Background Scarring alopecias show loss of follicular ostia or atrophy. Clinical inflammation is frequently, but not always, present. Histologic inflammation may be present. Ultimately, histologic confirmation is the best method to confirm the presence of a fibrosing/scarring process with loss of hair follicles.
Objective The aim was to identify possible characteristic trichoscopic patterns of diseases leading to primary cicatricial alopecia.
Patients and methods Trichoscopy was carried out on 100 Egyptian patients clinically diagnosed to have cicatricial alopecia. Patients were randomly recruited from the Dermatology Outpatient Clinic, Al Zahraa University Hospital.

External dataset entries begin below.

-- ==== Sys2Proof/Safety/TreeEvents.lean ====
section
/-! DEFINITION. What the steps of the dispatch tree, of a block's start and of the collective engines do where they act. -/

namespace Sys2Proof.Machine

open State

/-! ### Launch and placement (R296-R302, R427-R431) -/

/-- The earlier launches of a workgroup have been answered. -/
def LaunchTurn (s : State) (q : Request) : Prop :=
  ∀ y ∈ s.reqs, (∃ a b c d e f, y.kind = .launch a b c d e f) → y.id < q.id → y.answer = none → y.t.core = q.t.core → y.t.gen = q.t.gen →
    y.t.wslot ≠ q.t.wslot

/-- A launch that may be read now: its workgroup's earlier launches are answered, a thread's earlier copies and atomics are done (R87), and no copy
engine owns its record's lines (R91). -/
structure LaunchReady (s : State) (q : Request) (rec_ cid level : Nat) (queue : Option (QRef × Packet)) : Prop where
  turn : LaunchTurn s q
  released : queue = none → launchHeld s q = false
  free : gHeld s level cid rec_ 128 = false

/-- A launch request answered with a value. -/
def launchAnswer (s : State) (id v : Nat) : State :=
  ({ s with reqs := mapIf (fun y => y.id == id) (fun y => { y with answer := some v }) s.reqs } : State).post (.requestResultArrival id)

/-- A command of the tree that its receiver takes: not malformed, for a grid that has not completed. -/
structure Takes (s : State) (l : Link) (h : Nat) (g : Grid) : Prop where
  grid : s.grid h = some g
  wellformed : l.malformed = false
  lives : g.complete = false

/-- A die that still has fewer blocks than its share asks for more, once, as it takes a range (R301). -/
def dealt (s : State) (l : Link) (h lo hi : Nat) : State :=
  askMore (s.modGrid h fun g => g.modNode (isDie l.pkg l.die) fun x =>
    { x with ranges := x.ranges ++ [(lo, hi)], dealt := x.dealt + (hi - lo), lo := lo, hi := hi, st := if x.st == 0 then 1 else x.st }) h l.pkg l.die

/-- A workgroup's frames about to be cleared, wherever its context stands. -/
def goneOn (s : State) (x : CoreRef × Ctx × Workgroup) : State :=
  let go := fun (k : Ctx) => k.modWg x.2.2.slot fun w => { w with cleared := true }
  ((s.modCtxAt x.1 x.2.1.gen go).modSaved x.1 x.2.1.gen go).postOnce (.frameClearingDone x.1 x.2.2.slot)

/-- A block that may start: placed, told to, its context running, and its images there. -/
structure Startable (s : State) (c : CoreRef) (wslot : Nat) (k : Ctx) (w : Workgroup) (g : Grid) (imgs : List Nat) : Prop where
  ctx : (s.core c).ctx = some k
  runs : k.st = .running
  wg : k.wg wslot = some w
  slot : w.slot = wslot
  grid : s.grid w.grid = some g
  fresh : w.started = false
  told : w.cleared = true
  images : imagesOf s g w.block = some imgs

/-- A block as it starts: its frames cleared, its threads from their images in the seedbed and in groups, and its start counted. -/
def blockStarts (s : State) (c : CoreRef) (gen : Nat) (w : Workgroup) (g : Grid) (imgs : List Nat) : State :=
  let u := clearFrames { s with xwaits := s.xwaits.filter fun x => x.t != clearRef c gen w.slot } g w.block
  let cut := g.lrec.cmode && g.cancelledAt c.pkg c.die
  let ths := (w.threads.zip imgs).map fun x => { imageThread g x.2 x.1 u.clk with pcan := cut }
  ((launchGroups (u.modWg c w.slot fun w => { w with threads := ths, started := true, cut := cut }) c w.slot g.lrec.wgsize).seeded c).sendCount c g.handle
    { started := 1 }

/-- The steps of launches and of the dispatch tree. -/
inductive TreeStep : Instr → State → State → Prop where
  | launches {id s q rec_ cid level part pkg queue l} : (s.reqs.find? fun q => q.id == id && q.answer.isNone) = some q → q.id = id →
      q.kind = .launch rec_ cid level part pkg queue → LaunchReady s q rec_ cid level queue → checkLaunch s level cid rec_ = .ok l →
      TreeStep (.launchRequest id) s (launchAnswer (accept s level cid pkg l queue) id l.r.rcba)
  | refuses {id s q rec_ cid level part pkg queue st} : (s.reqs.find? fun q => q.id == id && q.answer.isNone) = some q → q.id = id →
      q.kind = .launch rec_ cid level part pkg queue → LaunchReady s q rec_ cid level queue → checkLaunch s level cid rec_ = .error st →
      TreeStep (.launchRequest id) s (launchAnswer s id (st + 0xFFFFFFFF * 2 ^ 32))
  | result {id s q v} : (s.reqs.find? fun q => q.id == id && q.answer.isSome) = some q → q.answer = some v →
      TreeStep (.requestResultArrival id) s (deliverAnswer s q v)
  | places {pkg die s g first again l} : placeable s pkg die = some (g, first, again, l) →
      TreeStep (.neighbourhoodPlacement pkg die) s ((placeNb s g pkg die first again l).postOnce (.neighbourhoodPlacement pkg die))
  | noPlace {pkg die s} : placeable s pkg die = none → TreeStep (.neighbourhoodPlacement pkg die) s s
  | deal {l h lo hi s g n} : Takes s l h g → g.dieNode l.pkg l.die = some n → n.st ≠ 3 → lo < hi →
      TreeStep (.deal l h lo hi) s ((dealt s l h lo hi).postOnce (.neighbourhoodPlacement l.pkg l.die))
  | start {l h a s g} : Takes s l h g →
      TreeStep (.start l h a) s (startAnswered (admitStart s l g a).1 l h a (admitStart s l g a).2)
  | go {l h first s g} : Takes s l h g → TreeStep (.go l h first) s ((toStart s l h first g).foldl goneOn s)
  | cancelAtDie {l h cmode s} : l.malformed = false → l.tag = 0 → TreeStep (.cancel l h cmode) s (cancelDie s l h cmode)
  | cancelAtLeaf {l h cmode s} : l.malformed = false → l.tag ≠ 0 → TreeStep (.cancel l h cmode) s (cancelLeaf s (leafCores s l) h cmode)
  | demand {l h n s g} : Takes s l h g → TreeStep (.demand l h n) s (servePkg s h l.pkg)
  | count {l h d s g} : Takes s l h g → TreeStep (.count l h d) s (tryFinish (servePkg (addCount s h l.pkg l.die d) h l.pkg) h)
  | faultrec {l h r s g} : Takes s l h g → TreeStep (.faultrec l h r) s (tryFinish (takeFault s h r) h)
  | budget {h s g} : s.grid h = some g → g.complete = false → g.lrec.tbudget ≠ 0 → g.accepted + 1000 * g.lrec.tbudget ≤ s.time g.rootPkg →
      TreeStep (.timeBudgetExpiry h) s (tryFinish (cancelGrid s h 4) h)
  | begins {c wslot s k w g imgs} : Startable s c wslot k w g imgs → clearWait s g (clearRef c k.gen wslot) w.block = none →
      clearHeld s g w.block = false → w.relaunches = 0 →
      TreeStep (.frameClearingDone c wslot) s (noteBegun (blockStarts s c k.gen w g imgs) g.handle c.pkg c.die)
  | beginsAgain {c wslot s k w g imgs} : Startable s c wslot k w g imgs → clearWait s g (clearRef c k.gen wslot) w.block = none →
      clearHeld s g w.block = false → w.relaunches ≠ 0 → TreeStep (.frameClearingDone c wslot) s (blockStarts s c k.gen w g imgs)
  | clearingFaults {c wslot s k w g imgs va ipa kind} : Startable s c wslot k w g imgs →
      clearWait s g (clearRef c k.gen wslot) w.block = some (va, ipa, kind) →
      TreeStep (.frameClearingDone c wslot) s ((s.noteStage2 (clearRef c k.gen wslot) true va ipa kind).post (.frameClearingDone c wslot))
  | clearingHeld {c wslot s k w g imgs} : Startable s c wslot k w g imgs → clearWait s g (clearRef c k.gen wslot) w.block = none →
      clearHeld s g w.block = true → TreeStep (.frameClearingDone c wslot) s (s.post (.frameClearingDone c wslot))

/-! ### Collectives (R319-R326, R342, R463) -/

/-- The bytes that a communicator uses of an engine's buffer (R323). -/
def bufUsed (e : Engine) (x : ChunkAt) : Nat := ((e.used.find? fun u => u.1 == x.m.part && u.2.1 == x.m.comm).map fun u => u.2.2).getD 0

/-- A chunk that a rank's engine has yet to accept for a step, and that engine. -/
structure Accepting (s : State) (h i c r : Nat) (x : ChunkAt) (e : Engine) : Prop where
  chunk : chunkAt s h i c = some x
  number : x.k.c = c
  lives : chunkOver x = false
  waits : r ∉ x.k.accepted
  turn : x.mayStart s i r = true
  engine : ((s.pkg (x.pkgOf r)).engines.find? fun e => e.stack == c % 12) = some e

/-- A chunk accepted: its bytes reserved in the engine's buffer. -/
def reserved (s : State) (h i c r : Nat) (x : ChunkAt) : State :=
  (modEngine s (x.pkgOf r) (c % 12) fun e =>
    { e with used := upsert (fun u => u.1 == x.m.part && u.2.1 == x.m.comm) (x.m.part, x.m.comm, bufUsed e x + x.b.cb) e.used }).modGrid h
      fun g => modChunk g i c fun k => { k with accepted := k.accepted ++ [r] }

/-- A rank's pages of a chunk translated, after which its engine works on it or gives its place back, and the chunk's next steps are asked for. -/
def translatedBy (s : State) (h i c r : Nat) (ps : List (Nat × Nat)) : State :=
  nextSteps (enterEngine (s.modGrid h fun g => modChunk g i c fun k => { k with translated := k.translated ++ [r], pages := k.pages ++ ps }) h i c r) h i c

/-- A chunk that an engine goes on translating. -/
structure Translating (s : State) (h i c r : Nat) (x : ChunkAt) : Prop where
  chunk : chunkAt s h i c = some x
  lives : chunkOver x = false
  accepted : r ∈ x.k.accepted
  waits : r ∉ x.k.translated

/-- A chunk's place among those that wait in a class: by its communicator's number, after the one served last (R323). -/
def turnAfter (e : Engine) (cls : Nat) (y : Nat × Nat × Nat × Nat × Nat × Nat) : Nat :=
  (commTurn y.1 y.2.1 + 1024 - natAt e.lastComm cls) % 1024

/-- Whether an accepted chunk is the one that an engine serves next (R323): of the highest class that waits, and in it the first in turn
after the communicator served last. -/
def NextChunk (s : State) (e : Engine) (y : Nat × Nat × Nat × Nat × Nat × Nat) : Prop :=
  ∃ best, firstBy (fun (a b : Nat × Nat × Nat × Nat × Nat × Nat) => classOf s a.1 a.2.1 < classOf s b.1 b.2.1) e.waiting = some best ∧
    firstBy (fun (a b : Nat × Nat × Nat × Nat × Nat × Nat) => turnAfter e (classOf s best.1 best.2.1) a < turnAfter e (classOf s best.1 best.2.1) b)
      (e.waiting.filter fun z => classOf s z.1 z.2.1 == classOf s best.1 best.2.1) = some y

/-- An engine's current step taken off it, and the chunk's place in the buffer given back. -/
def stepTaken (s : State) (pkg stack h i r : Nat) (x : ChunkAt) : State :=
  let u := modEngine s pkg stack fun e => { e with current := none }
  (modEngine u (x.pkgOf r) (x.k.c % 12) fun e =>
    { e with used := mapIf (fun (v : Nat × Nat × Nat) => v.1 == x.m.part && v.2.1 == x.m.comm) (fun v => (v.1, v.2.1, v.2.2 - x.b.cb)) e.used }).modGrid h
      fun g => modChunk g i x.k.c fun k => { k with accepted := k.accepted.erase r }

/-- The chunk that an engine's current step is of: it has not ended, the engine has accepted it, and no copy engine owns a line of it (R91). -/
structure EngineAt (s : State) (pkg stack h i c r : Nat) (x : ChunkAt) : Prop where
  step : ∃ e part comm, (s.pkg pkg).engines.find? (fun e => e.stack == stack) = some e ∧ e.current = some (part, comm, h, i, c, r)
  chunk : chunkAt s h i c = some x
  lives : chunkOver x = false
  accepted : r ∈ x.k.accepted
  free : stepHeld s x r = false

/-- The steps of the engines. -/
inductive CollStep : Instr → State → State → Prop where
  | acceptsFirst {h i c r s x e ps} : Accepting s h i c r x e → bufUsed e x + x.b.cb ≤ 2 ^ x.m.logbuf → r ∉ x.k.translated →
      chunkPages (reserved s h i c r x) x c r = .ok ps →
      CollStep (.chunkAcceptance h i c r) s ((translatedBy (reserved s h i c r x) h i c r ps).postOnce (.engineArbitration (x.pkgOf r) (c % 12)))
  | accepts {h i c r s x e y} : Accepting s h i c r x e → bufUsed e x + x.b.cb ≤ 2 ^ x.m.logbuf → r ∈ x.k.translated →
      chunkAt (reserved s h i c r x) h i c = some y → (y.mayRead (reserved s h i c r x) i r = true ∨ y.mayWrite (reserved s h i c r x) i r = true) →
      CollStep (.chunkAcceptance h i c r) s
        ((modEngine (reserved s h i c r x) (y.pkgOf r) (c % 12) fun e => { e with waiting := e.waiting ++ [(y.m.part, y.m.comm, h, i, c, r)] }).postOnce
          (.engineArbitration (x.pkgOf r) (c % 12)))
  | noRoom {h i c r s x e} : Accepting s h i c r x e → 2 ^ x.m.logbuf < bufUsed e x + x.b.cb →
      CollStep (.chunkAcceptance h i c r) s (s.post (.chunkAcceptance h i c r))
  | translated {h i c r s x ps} : Translating s h i c r x → chunkPages s x c r = .ok ps →
      CollStep (.chunkTranslation h i c r) s ((translatedBy s h i c r ps).postOnce (.engineArbitration (x.pkgOf r) (c % 12)))
  | lost {h i c r s x} : Translating s h i c r x → chunkPages s x c r = .fail →
      CollStep (.chunkTranslation h i c r) s
        (let u : State := { s with xwaits := s.xwaits.filter fun w => !(w.stage == 2 && w.engine && w.t == engineRef (x.pkgOf r) (c % 12) r) }
         (loseChunk u ((chunkAt u h i c).getD x) h i (x.pkgOf r) true).postOnce (.engineArbitration (x.pkgOf r) (c % 12)))
  | arbitrates {pkg stack s e y} : ((s.pkg pkg).engines.find? fun e => e.stack == stack) = some e → e.current = none → NextChunk s e y →
      CollStep (.engineArbitration pkg stack) s
        ((modEngine s pkg stack fun e =>
          { e with current := some y, waiting := e.waiting.erase y,
                   lastComm := sset 0 e.lastComm (classOf s y.1 y.2.1) ((commTurn y.1 y.2.1 + 1) % 1024) }).post (.chunkStepCompletion pkg stack))
  | serving {pkg stack s e y} : ((s.pkg pkg).engines.find? fun e => e.stack == stack) = some e → e.current = some y →
      CollStep (.engineArbitration pkg stack) s s
  | reads {pkg stack s h i c r x v u} : EngineAt s pkg stack h i c r x → u = stepTaken s pkg stack h i r x → x.mayRead u i r = true →
      engBytes u x.k.pages (x.b.cb / 2 ^ 16 + 2) (x.srcAt r) x.b.cb = some v →
      CollStep (.chunkStepCompletion pkg stack) s
        (boundary (nextSteps ((chargeChunk u x r .read).modGrid h fun g => modChunk g i c fun k => { k with src := k.src ++ [(r, v)] }) h i c) pkg stack)
  | writes {pkg stack s h i c r x u v} : EngineAt s pkg stack h i c r x → u = stepTaken s pkg stack h i r x → x.mayRead u i r = false →
      x.mayWrite u i r = true →
      v = ((x.dstAt r).foldl (fun s d => engPut s x.k.pages (x.b.cb / 2 ^ 16 + 2) d.1 x.b.cb (chunkResult x d.2)) (chargeChunk u x r .write)).modGrid h
        (fun g => modChunk g i c fun k => { k with written := k.written ++ [r] }) →
      CollStep (.chunkStepCompletion pkg stack) s
        (boundary (if x.k.written.length + 1 = x.writers.length then endChunk v h i c 2 false else nextSteps v h i c) pkg stack)
  | switch {h b s} : CollStep (.switchSlotRequest h b) s (s.switchRequest h b)

end Sys2Proof.Machine
end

Patients were categorized according to the cause of primary cicatricial alopecia into eight groups.
Results In this study, the authors had 100 patients. The authors reached the final diagnosis by clinical examination in 83 patients, and 17 patients had a differential diagnosis by clinical examination. When the authors applied the trichoscope on 100 patients, the authors reached the final diagnosis in 98 of them, and two patients still had a differential diagnosis by trichoscopy, so the authors did biopsy for those two patients, and histopathological examination resulted in the final diagnosis.
Conclusion This study confirms that a handheld trichoscope is a very efficient and simple diagnostic tool of cicatricial alopecia.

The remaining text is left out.